Task item » Reproduce exactly, and exclusively, the lines from the line containing "rw [Bool.not_eq_true, Bool.not_eq_false']" through the final line of the listing below.

Excerpted data »
/-! ### The watchdog -/

/-- A step of a RUNNING core below its limit ends the run, or counts an instruction and stays below the limit (R212). -/
theorem step_ends_or_counts {s t : State} (hl : s.icount < s.limit) (h : step s = .next t) :
    t.Ended ∨ (t.runState = .running ∧ t.icount = s.icount + 1 ∧ t.icount < t.limit ∧ t.limit = s.limit) := by
  obtain ⟨-, -, -, hlimit, -⟩ := step_sameParameters h
  obtain ⟨hr, ⟨hge, -⟩ | ⟨-, rfl⟩ | ⟨w, e, -, -, rfl⟩ | ⟨w, i, -, -, -, -, hx⟩⟩ := step_cases h
  · omega
  · exact .inl nofun
  · exact .inl nofun
  · rcases exec_faults_or_completes hx with hf | hc
    · exact .inl (by rw [State.Ended, hf.runState]; exact nofun)
    · by_cases hgo : t.runState = .running
      · obtain ⟨hicount, -⟩ := hc.counts
        have hne := hc.ne_limit_of_running hgo
        simp only at hicount hne
        exact .inr ⟨hgo, hicount, by omega, hlimit⟩
      · exact .inl hgo

/-- With `n` instructions left below the limit, a run ends within `n` steps. -/
theorem run_ends (n : Nat) {s : State} (hr : s.runState = .running) (hl : s.icount < s.limit)
    (hn : s.limit - s.icount ≤ n) : ∃ k t, k ≤ n ∧ Sys2Proof.core.run k s = .next t ∧ t.Ended := by
  induction n generalizing s with
  | zero => omega
  | succ n ih =>
    obtain ⟨u, hu⟩ := step_next_of_running hr
    rcases step_ends_or_counts hl hu with hended | ⟨hgo, hicount, hbelow, hlimit⟩
    · exact ⟨1, u, by omega, run_of_next 0 hu, hended⟩
    · obtain ⟨k, t, hk, hrun, hended⟩ := ih hgo hbelow (by omega)
      exact ⟨k + 1, t, by omega, (run_of_next k hu).trans hrun, hended⟩

/-! ### The statements -/

/-- Settles O44: the limit, a fault and a completed instruction each keep the invariant. -/
theorem everyStepKeepsTheInvariant : Obligations.EveryStepKeepsTheInvariant := by
  intro s t h hstep
  have hp := step_sameParameters hstep
  obtain ⟨hr, ⟨hl, rfl⟩ | ⟨-, rfl⟩ | ⟨w, e, -, -, rfl⟩ | ⟨w, i, hl, hpc, hw, hd, hx⟩⟩ := step_cases hstep
  · exact h.stop hr hl
  · exact h.fault hr (.inl rfl) le_rfl (Nat.le_add_right _ _) nofun
  · exact h.fault hr (.inl rfl) le_rfl (Nat.le_add_right _ _) nofun
  · rcases exec_faults_or_completes hx with hf | hc
    · have hda := hf.da
      have hcause := hf.cause_ne_none
      obtain ⟨da, dr, tick, cause, info, lo, hi, rfl⟩ := hf.frame
      exact h.fault hr hda lo hi hcause
    · exact hc.inv h hr hl hpc hw hd hp

/-- Settles O41: an instruction that faults or completes bounds what it counts, and the other steps count nothing. -/
theorem countersAndSequencesOnlyGrow : Obligations.CountersAndSequencesOnlyGrow := by
  intro s t hstep
  obtain ⟨hr, ⟨hl, rfl⟩ | ⟨-, rfl⟩ | ⟨w, e, -, -, rfl⟩ | ⟨w, i, -, -, -, -, hx⟩⟩ := step_cases hstep
  · simp
  · simp
  · simp
  · rcases exec_faults_or_completes hx with hf | hc
    · obtain ⟨da, dr, tick, cause, info, lo, hi, rfl⟩ := hf.frame
      exact ⟨lo, hi.trans (Nat.add_le_add_left (by decide) _), le_rfl, Nat.le_succ _, le_rfl, Nat.le_succ _,
        List.prefix_rfl⟩
    · obtain ⟨hicount, htick⟩ := hc.counts
      obtain ⟨-, -, -, happend⟩ := hc.writers
      have hcost := tickTotal_range i
      have hcur := hc.cursor
      simp only at hicount htick happend hcur
      refine ⟨by omega, by omega, by omega, by omega, by omega, by omega, ?_⟩
      rcases happend with hout | ⟨c, hout⟩ <;> rw [hout]
      exact List.prefix_append _ _

/-- Settles O49: each step counts an instruction until one ends the run. -/
theorem watchdogEndsEveryRun : Obligations.WatchdogEndsEveryRun :=
  fun _ hr hl => run_ends _ hr hl le_rfl

end Sys2Proof.Machine

/-! PROOF. The requirements of R242 as one predicate, what a load answers, and the statements on reset and load
(spec/10_state.md, spec/70_reset_and_hazards.md). -/

namespace Sys2Proof.Machine

/-! ### When a load is accepted -/

/-- The boot requirements that a load checks, R242 (a), (b), (c), (d), (f). -/
structure LoadParams.Meets (p : LoadParams) : Prop where
  memSizeRange : 1 ≤ p.memSize ∧ p.memSize ≤ Config.maxMemSize
  segmentLength : p.dataSeg.length ≤ p.memSize
  segmentWords : p.dataSeg.all fitsWord = true
  arguments : p.prog.all ProgEntry.argFits = true
  progLength : p.prog.length ≤ Config.maxProgLen
  limitRange : p.limit < Config.limitBound

/-- A load answers a state exactly when the requirements are met, and then the state of R39 (R219, R240). -/
theorem load_eq_ok_iff {p : LoadParams} {s : State} : load p = .ok s ↔ p.Meets ∧ s = p.initial := by
  constructor
  · intro h
    unfold load at h
    iterate 6
      split at h
      · cases h
    rename_i hmem hlength hwords hargs hprog hlimit
    rw [Bool.not_eq_true, Bool.not_eq_false', Bool.and_eq_true, decide_eq_true_iff, decide_eq_true_iff] at hmem
    rw [Bool.not_eq_true, Bool.not_eq_false'] at hwords hargs
    exact ⟨⟨hmem, not_lt.1 hlength, hwords, hargs, not_lt.1 hprog, not_le.1 hlimit⟩, (Except.ok.inj h).symm⟩
  · rintro ⟨⟨⟨lo, hi⟩, hlength, hwords, hargs, hprog, hlimit⟩, rfl⟩
    simp [load, lo, hi, hwords, hargs, hlength.not_gt, hprog.not_gt, hlimit.not_ge]

/-- The word of DMEM at every address after a load (R39, R74). -/
theorem LoadParams.cell_initial {p : LoadParams} (h : p.Meets) (a : Nat) :
    p.initial.cell a = (p.dataSeg[a]?).getD 0 := by
  have hread : p.initial.cell a = (((p.dataSeg.map Word.ofInt)[a]?).getD 0#32).toInt :=
    congrArg BitVec.toInt (Memory.read_ofSegment _ a)
  rw [hread, List.getElem?_map]
  cases hv : p.dataSeg[a]? with
  | none => rfl
  | some v => exact Word.toInt_ofInt (List.all_eq_true.1 h.segmentWords v (List.mem_of_getElem? hv))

Reply »
    rw [Bool.not_eq_true, Bool.not_eq_false'] at hwords hargs
    exact ⟨⟨hmem, not_lt.1 hlength, hwords, hargs, not_lt.1 hprog, not_le.1 hlimit⟩, (Except.ok.inj h).symm⟩
  · rintro ⟨⟨⟨lo, hi⟩, hlength, hwords, hargs, hprog, hlimit⟩, rfl⟩
    simp [load, lo, hi, hwords, hargs, hlength.not_gt, hprog.not_gt, hlimit.not_ge]

/-- The word of DMEM at every address after a load (R39, R74). -/
theorem LoadParams.cell_initial {p : LoadParams} (h : p.Meets) (a : Nat) :
    p.initial.cell a = (p.dataSeg[a]?).getD 0 := by
  have hread : p.initial.cell a = (((p.dataSeg.map Word.ofInt)[a]?).getD 0#32).toInt :=
    congrArg BitVec.toInt (Memory.read_ofSegment _ a)
  rw [hread, List.getElem?_map]
  cases hv : p.dataSeg[a]? with
  | none => rfl
  | some v => exact Word.toInt_ofInt (List.all_eq_true.1 h.segmentWords v (List.mem_of_getElem? hv))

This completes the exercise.